I’ve often joked that “appetizer” seems to be an American idiom that means “fried stuff”. The spinach and artichoke dip isn’t fried, of course, but that’s little consolation — note that it’s full of cheese, but that’s not part of the name (it’s all marketing, you know). And most of the other appetizers are: chicken wings, fried zucchini sticks, onion rings... fried cheese.

Again, calories aren’t everything, but the appetizers are also loaded with fat and salt, items that aren’t (yet?) listed on the menu. But you can get it from the chain’s web site:

Spinach and Artichoke Dip: ~100g fat (~25g saturated, 1.5g trans), ~2300mg sodium
Fiesta Lime Chicken (including sides): 67g fat (16g saturated, 1g trans), 4390mg sodium

4400 mg of sodium in the chicken platter! So in addition to the 2000 calories you and your companion would each eat, you’d each be sucking down about 110 grams of fat and an unbelievable 5550 mg of sodium. That’s almost two and a half days worth of sodium (recommendation is under 2300mg/day). And at 9 calories per gram, the fat makes up 990 calories of your meal. That’s almost 50%, and the U.S. Food and Drug Administration recommends getting less than 35% of your calories from fat [reference].
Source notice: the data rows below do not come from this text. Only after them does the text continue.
/-- RO and RC bits of the GLB, PORT and slice blocks. -/
def State.viewA (s : State) (base i j : Nat) : Nat :=
  match base with
  | 0x0 => 0x96400000
  | 0x10 => s.coh.epoch
  | 0x14 => b2n (decide (s.coh.phase = .arming)) + at_ 1 (b2n (decide (s.coh.phase = .armed))) +
      at_ 2 (b2n (!s.coh.draining.isEmpty)) + at_ 3 (b2n s.coh.reamPending)
  | 0x18 => lo32 s.coh.tc
  | 0x1C => hi32 s.coh.tc
  | 0x20 => b2n (decide (s.snap.phase = .armed)) + at_ 1 (b2n (decide (s.snap.phase = .writing))) +
      at_ 2 (b2n s.snap.clearing)
  | 0x24 => lo32 s.snap.seq
  | 0x28 => lo32 s.snap.ts
  | 0x2C => hi32 s.snap.ts
  | 0x1000008 =>
    let p := s.port i
    (s.unit .port 0 i).state.code + at_ 3 (b2n p.link) + at_ 4 (b2n p.localFault) + at_ 5 (b2n p.remoteFault) +
      at_ 6 (b2n p.modeErr) + at_ 7 (b2n p.anDone) + at_ 8 (b2n p.ltDone) + at_ 9 (b2n p.prbsErr)
  | 0x1000040 =>
    let p := s.port i
    bitsOf 8 p.pauses.keys + at_ 8 (bitsOf 8 p.holdoffs.keys) + at_ 16 (bitsOf 8 p.xoff)
  | 0x100017C => b2n (!(s.port i).saOps.isEmpty) + at_ 1 (b2n (s.port i).saErr) + at_ 2 (b2n (s.port i).mka)
  | 0x1000180 => match (s.port i).txSas.get? j with | some a => lo32 a.pn | none => 0
  | 0x1000184 => match (s.port i).txSas.get? j with | some a => hi32 a.pn | none => 0
  | 0x1000208 => at_ 4 (bitsOf 4 ((List.range 4).filter fun a => (s.port i).rxSas.has (j * 4 + a)))
  | 0x1000800 => (s.lanes.getD i LaneSt.init).status.toNat
  | 0x2000004 => (s.slice i).free
  | 0x2000008 => (s.slice i).minFree
  | 0x200000C => (s.slice i).seq % 2 ^ 32
  | 0x2000010 => ((s.slice i).roles.zipIdx.foldl (fun a e => a + at_ (3 * e.2) e.1) 0) + at_ 12 (s.slice i).active
  | 0x2000014 => s.svcBits .parseLane i 0 5
  | 0x2000018 => (s.slice i).fence % 2 ^ 32
  | 0x200001C => (s.slice i).couch.length + at_ 16 (s.slice i).couchHwm
  | 0x2000524 => (s.slice i).liveFrags + at_ 16 (s.slice i).orphans.length
  | 0x2010004 =>
    b2n s.coh.bankTag + at_ 1 (b2n (decide (i ∈ s.coh.draining))) + at_ 2 s.coh.staged +
      at_ 4 (b2n (s.bank s.coh.bankTag).isSome) + at_ 16 (if i ∈ s.coh.draining then min 0xFFFF (s.inflight i (!s.coh.bankTag)) else 0)
  | 0x2010010 => match s.bank (decide (j = 1)) with | some b => lo32 b.bankId | none => 0
  | 0x2010014 => match s.bank (decide (j = 1)) with | some b => hi32 b.bankId | none => 0
  | 0x2020004 => at_ 16 (s.tabs i).pass
  | 0x202000C => (s.tabs i).fdb.size
  | 0x2020010 => ((s.tabs i).fdb.values.filter (·.static)).length
  | 0x2020014 => (s.tabs i).rseq
  | 0x2020018 => match ((s.tabs i).log.take 65536).getLast? with | some r => r.seq | none => 0
  | 0x202001C => (s.tabs i).learnQ.length + at_ 16 (s.tabs i).learnHwm
  | 0x2020040 => (s.tabs i).lpm4.length
  | 0x2020044 => (s.tabs i).lpm6.length
  | 0x2020120 =>
    ((s.tabs i).tern.keys.filter fun r => decide (s.fld (F.fdbTcamRegion_base i j) ≤ r ∧
      r < s.fld (F.fdbTcamRegion_base i j) + s.fld (F.fdbTcamRegion_size i j))).length
  | 0x2020140 => s.flow.flow.size
  | 0x2020144 => s.flow.rseq
  | 0x2020148 => match (s.flow.log.take 0x100000).getLast? with | some r => r.seq | none => 0
  | _ => 0

/-- `STP_CAL_SET` (R170): SEQ and STALE. -/
def State.calSetView (s : State) : Nat := s.stp.calSeq % 2 ^ 31 + at_ 31 (b2n s.stp.stale)

/-- `STP_CAL_STATUS(d)` (R171): AGE_MS, REJECTS and PILOT_FAIL of a port die. -/
def State.calStatusView (s : State) (d : Nat) : Nat :=
  (match (s.die d).doneAt with | some t => ageMs s.now t | none => 0xFFFF) + at_ 16 (min 255 (s.die d).rejects) +
    at_ 24 (b2n (s.die d).pilotFail)

/-- `STP_CAL_DIE_OFS(d)` (R171): the applied offset of a port die. -/
def State.calOfsView (s : State) (d : Nat) : Nat := twos 32 (s.die d).applied.ofs

/-- `STP_CAL_DELTA(d, r)` (R172): the applied RX and TX deltas of a port die at a rate. -/
def State.calDeltaView (s : State) (d r : Nat) : Nat :=
  twos 16 ((s.die d).applied.rx.getD r 0) + at_ 16 (twos 16 ((s.die d).applied.tx.getD r 0))

/-- RO and RC bits of the TB, STP and LDG blocks. -/
def State.viewB (s : State) (base i j : Nat) : Nat :=
  match base with
  | 0x3000004 => s.tb.quality.code + (match s.tb.active with | some n => at_ 4 n + at_ 8 1 | none => 0) +
      at_ 9 (b2n s.tb.everLocked)
  | 0x3000020 => lo32 s.tb.incr
  | 0x3000024 => hi32 s.tb.incr % 256
  | 0x3000028 => twos 32 (s.tb.freq * 1000000000000 / 0xA0000000)
  | 0x300002C => twos 32 (s.tb.offset / 256)
  | 0x3000048 => s.tb.stepCount % 2 ^ 32
  | 0x3000108 =>
    let e := s.tb.srcs.getD i SrcSt.init
    b2n e.qualified + at_ 1 e.reason
  | 0x3000210 => at_ 11 (b2n (s.tb.frefs.getD i ⟨false⟩).qualified)
  | 0x3000410 => (s.tb.evt.getD i []).length
  | 0x3100004 => s.calSetView
  | 0x3100010 => s.calStatusView i
  | 0x3100020 => s.calOfsView i
  | 0x3100040 => s.calDeltaView i j
  | 0x3200010 =>
    let c := s.stp.cables.getD i CableSt.init
    c.mean % 2 ^ 24 + at_ 31 (b2n c.valid)
  | 0x3200014 => (if (s.port i).link then s.rateOf i else 15) + at_ 4 (b2n (s.stp.cables.getD i CableSt.init).inUse)
  | 0x3200018 => twos 32 (s.laneLat false i (s.rateOf i))
  | 0x320001C => twos 32 (s.laneLat true i (s.rateOf i))
  | 0x3210000 => twos 32 (s.laneLatNow false i)
  | 0x3210004 => twos 32 (s.laneLatNow true i)
  | 0x3400010 => lo32 s.ream
  | 0x3400014 => hi32 s.ream
  | 0x3400018 => lo32 s.ldg.sealedNum
  | 0x340001C => hi32 s.ldg.sealedNum
  | 0x3400020 => beNat (bytesAt s.ldg.sealedRoot (4 * i) 4)
  | 0x3400040 => b2n s.ldg.refusing + at_ 1 (b2n s.ldg.frontLate) + at_ 2 (b2n s.ldg.lastUnsigned) +
      at_ 8 (min 255 s.signQueue)
  | 0x3400044 => s.stagingBytes / 1024
  | 0x3400048 => s.ldg.stagingHwm / 1024
  | 0x3400060 => (match s.ldg.ckptAt with | some t => ageMs s.now t | none => 0xFFFF) + at_ 16 (b2n s.ldg.ckptOk0) +
      at_ 17 (b2n s.ldg.ckptOk1)
  | 0x3400064 => match s.ldg.newestCkpt with | some c => lo32 c.ream | none => 0
  | 0x3400068 => match s.ldg.newestCkpt with | some c => hi32 c.ream | none => 0
  | 0x3400070 => (s.unit .builderSide 0 0).state.code + at_ 4 (s.unit .builderSide 0 1).state.code +
      at_ 7 (b2n s.ldg.builderB)
  | 0x3400074 => s.svcBits .signer 0 0 3
  | 0x3400100 => s.svcBits .sm3Engine i 0 8
  | 0x3400104 => s.svcBits .sm3Engine i 8 3 + at_ 12 ((s.unit .sm3Engine i 10).role.getD 15)
  | 0x3400200 =>
    let r := s.ldg.sets.getD i RingSet.init
    b2n r.enabled + at_ 1 r.dest + at_ 8 r.recLog2 + at_ 16 r.hdrLog2 + at_ 21 r.vector
  | 0x340020C => (s.ldg.sets.getD i RingSet.init).recProd.toNat
  | 0x3400210 => (s.ldg.sets.getD i RingSet.init).hdrProd.toNat
  | 0x3400218 => b2n (s.ldg.sets.getD i RingSet.init).archUp + at_ 1 (b2n (s.ldg.sets.getD i RingSet.init).archErr)
  | _ => 0

/-- RO and RC bits of the MRG, REL, TM, CRY and STO blocks. -/
def State.viewC (s : State) (base i j : Nat) : Nat :=
  match base with
  | 0x3800000 => (s.unit .deckleSide 0 0).state.code + at_ 4 (s.unit .deckleSide 0 1).state.code +
      at_ 7 (b2n s.mrg.activeB) + at_ 8 (b2n s.mrg.bypass)
  | 0x3800004 => s.heldDescs
  | 0x3800008 => s.mrg.heldHwm
  | 0x3810000 => if (s.merge i).alive then 1 + at_ 1 (s.merge i).destKind + at_ 8 (s.merge i).dest else 0
  | 0x3810018 => lo32 (s.merge i).seq
  | 0x381001C => hi32 (s.merge i).seq
  | 0x3810048 => match (s.merge i).lagPort with | some p => p + at_ 7 1 | none => 0
  | 0x381004C => (rankOrder ((s.merge i).cfgAt s.ream).2 s.ream).headD 0
  | 0x3820000 => lo32 (s.mrg.fronts.getD i 0).toNat
  | 0x3820004 => hi32 (s.mrg.fronts.getD i 0).toNat
  | 0x3C10000 =>
    let r := s.rel.groups.getD i ReleaseSt.init
    if r.alive then 1 + at_ 2 r.fec + at_ 4 r.speed else 0
  | 0x3C20000 => (match s.rel.member.get? i with | some g => g + at_ 6 1 | none => 0) + at_ 4 (s.rel.align.getD i 0) +
      at_ 16 (if s.configured i then s.leadNs i else 0)
  | 0x4000004 => 0x80000 - s.tm.used
  | 0x4000008 => s.tm.minFree
  | 0x400000C => 0x2000000 - s.tm.hbmUsed
  | 0x4000200 => (s.queue qRelease).length
  | 0x4100300 => s.queueCells (qPort i j)
  | 0x4100414 =>
    let t := s.tm.ports.getD i TmPort.init
    t.entry + at_ 16 (b2n (!t.plans.isEmpty)) + at_ 17 (b2n t.oper.enable)
  | 0x5000000 => activeEngines s.eng.cryRoles 32 + at_ 6 (b2n (s.noSpare .cryEngine s.eng.cryRoles 32))
  | 0x5000010 => s.svcBits .cryEngine 0 (10 * i) (min 10 (34 - 10 * i))
  | 0x5000020 => spareRole s.eng.cryRoles 32 32 63 + at_ 8 (spareRole s.eng.cryRoles 32 33 63)
  | 0x5000024 => s.eng.ctxs.size + s.eng.conns.size
  | 0x5800000 => activeEngines s.eng.stoRoles 16 + at_ 5 (b2n (s.noSpare .stoEngine s.eng.stoRoles 16))
  | 0x5800010 => s.svcBits .stoEngine 0 (10 * i) (min 10 (17 - 10 * i))
  | 0x5800020 => (s.eng.conns.values.filter fun c => decide (c.state ≠ .closed)).length
  | 0x5800024 => s.eng.rsvUsed
  | 0x5800104 => match s.connOf (s.fld F.stoConnSel_handle) with
    | some c => c.state.code + at_ 8 c.reason + at_ 16
        ((c.outstanding.filter fun x => decide (x.err = 0)).length + (c.archOps.filter fun o => !o.failed).length)
    | none => 0
  | 0x5800108 => match s.connOf (s.fld F.stoConnSel_handle) with | some c => c.srtt100 | none => 0
  | 0x580010C => match s.connOf (s.fld F.stoConnSel_handle) with
    | some c => c.adv
    | none => 0
  | _ => 0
OK, we’re all curious: if you do go for dessert, you’ll have to get the Triple Chocolate Meltdown, of course (what else?). It’s actually not bad, as the desserts go: 810 calories, 46 grams of fat (no trans), and 530 mg of sodium. Share it. Or realize that it’s your calorie allocation for tomorrow’s lunch.

Oh, and my Caesar salad? Not too bad: 410 calories, 29 grams of fat (no trans), 820 milligrams of sodium. Too much salt, but otherwise OK. But don’t think that the salads are healthful, diet meals. The full-sized Oriental Chicken Salad has 1310 calories, 93 grams of fat, and 1470 mg of sodium. And the Santa Fe Chicken Salad is about the same in calories and fat, but has an amazing 3420 mg of sodium.

Eat well....

1 comment:

bbc said...

Yup, restaurant food is pretty disturbing. And, when one attains a certain age, weight creeps up, unless it is rigorously monitored. At home, I go for lots of fresh fruits, veggies, & salads (with homemade oil & vinegar dressings), as well as measured portion sizes of protein & carb. Away from home eating is, often, problematic, in terms of content and portion size. Ah, well.